* **Work required**
The answer must be every line of the data that holds the word "unspecified".

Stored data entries
section
/-! What one step of the machine can do, said once, and that no step changes `Config` (R10, R29). -/

namespace Sys2Proof.Proofs

open Sys2Proof.Machine Sys2Proof.Laws

/-- The four ways a step goes: a busy block stays as it is; with no word presented the outside moves; a presented word
is taken and runs as its command, or is answered as illegal. -/
inductive Stepped (s t : State) : Prop
  | waits (seq : s.block.seq = .busy) (noReset : s.inputs.head? ≠ some .reset) (next : t = s)
  | hostMoves (seq : s.block.seq = .idle) (port : s.port = none) (next : t = s.hostStep)
  | runs (w : CommandWord) (i : Instr) (seq : s.block.seq = .idle) (port : s.port = some w) (legal : decode w = .ok i)
      (next : exec i { s with port := none } = .next t)
  | rejects (w : CommandWord) (e : DecodeError) (seq : s.block.seq = .idle) (port : s.port = some w)
      (illegal : decode w = .error e) (next : t = { s with port := none }.rejectIllegal w)

/-- Every step to a next state goes one of the four ways. -/
theorem step_stepped {s t : State} (h : step s = .next t) : Stepped s t := by
  unfold step at h
  cases hseq : s.block.seq with
  | busy =>
    simp only [hseq, busyStep] at h
    split at h
    · cases h
    · cases h
      exact .waits hseq ‹_› rfl
  | idle =>
    simp only [hseq, idleStep] at h
    cases hport : s.port with
    | none =>
      simp only [hport, Host.Outcome.next.injEq] at h
      exact .hostMoves hseq hport h.symm
    | some w =>
      simp only [hport, runWord] at h
      cases hw : decode w with
      | ok i =>
        simp only [hw] at h
        exact .runs w i hseq hport hw h
      | error e =>
        simp only [hw, Host.Outcome.next.injEq] at h
        exact .rejects w e hseq hport hw h.symm

/-- A command does not change the parameters of the machine. -/
theorem exec_config {i : Instr} {s t : State} (h : exec i s = .next t) : t.config = s.config := by
  rw [exec_frame h]

@[simp] theorem hostTurn_config (s : State) (turn : HostTurn) : (s.hostTurn turn).config = s.config := by
  unfold State.hostTurn
  split <;> rfl

@[simp] theorem resumeJob_config (s : State) (job : Job) : (s.resumeJob job).config = s.config := by
  unfold State.resumeJob
  split
  · exact hostTurn_config s _
  · rfl

@[simp] theorem takeInput_config (s : State) : s.takeInput.config = s.config := by
  unfold State.takeInput
  cases s.inputs with
  | nil => rfl
  | cons input rest =>
    cases input with
    | command w => rfl
    | call p => exact hostTurn_config _ _
    | reset => exact resetBlock_config _

@[simp] theorem hostStep_config (s : State) : s.hostStep.config = s.config := by
  unfold State.hostStep
  split
  · exact resumeJob_config s _
  · exact takeInput_config s

/-- Settles O38, by the four ways a step goes: a command's frame holds `Config`, and no host move writes it. -/
theorem configIsConstant : Obligations.ConfigIsConstant := by
  intro s t h
  cases step_stepped h with
  | waits _ _ next => rw [next]
  | hostMoves _ _ next => rw [next, hostStep_config]
  | runs _ _ _ _ _ next => rw [exec_config next]
  | rejects _ _ _ _ _ next => rw [next, rejectIllegal_config]

end Sys2Proof.Proofs
end

section
/-! Every word the decoder accepts is the word of the command it gives: the fields of Table 30-1 cover the whole
word (R80, R85). -/

namespace Sys2Proof.Proofs

open Sys2Proof.Laws
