-- ==== Sys2Proof/Config.lean ====
section
/-! DEFINITION. What the implementation fixes (00_scope.md R9, R10) and the free values (00_scope.md R13 `draw`). -/

namespace Sys2Proof.Config

/-- The first address that plane memory does not have: 2^AW with AW = 64 (20_memory.md R60, decision D11). -/
def planeMemoryEnd : Nat := 2 ^ 64

/-- The byte an address of plane memory holds that nothing has written. DESIGN CHOICE, unsafe: plane memory has no reset
value (10_state.md R51); entry 2. -/
def unwrittenByte : Byte := 0

/-- The strap HWCAP of the machine after reset. DESIGN CHOICE, unsafe: the spec leaves the strap open (D28); entry 1. -/
def resetHwcap : Tier := .scalar

/-- The strap THREAD_CLASS of the machine after reset. DESIGN CHOICE, unsafe: the spec leaves the strap open (D31); entry 1. -/
def resetThreadClass : BitVec 1 := 0

/-- `draw(u32)` of the pixel computed in lane `lane` at draw number `draw`: the output of a pixel with a non-finite or huge
sample (41_threshold_kernel.md R180), and in its top bit the sign of a zero ramp result (40_numeric_domain.md R162).
A free value: it has no body; entry 8. -/
opaque freeWord (draw lane : Nat) : Word

/-- `draw(u8)` of the byte at an address at draw number `draw`: a destination byte read during BUSY (20_memory.md R75 M3)
or left by a reset during BUSY (70_reset_and_hazards.md R301). A free value: it has no body; entry 8. -/
opaque freeByte (draw addr : Nat) : Byte

/-- The content of row cursor `which` after a reset event: unspecified (70_reset_and_hazards.md R302). A free value; entry 9. -/
opaque freeCursor (draw which : Nat) : Slot

/-- The content of vector register `which` after a reset event: unspecified (70_reset_and_hazards.md R302). A free value;
entry 9. -/
opaque freeLanes (draw which : Nat) : List Word

end Sys2Proof.Config
end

* **Completed exercise**
/-- The content of row cursor `which` after a reset event: unspecified (70_reset_and_hazards.md R302). A free value; entry 9. -/
/-- The content of vector register `which` after a reset event: unspecified (70_reset_and_hazards.md R302). A free value;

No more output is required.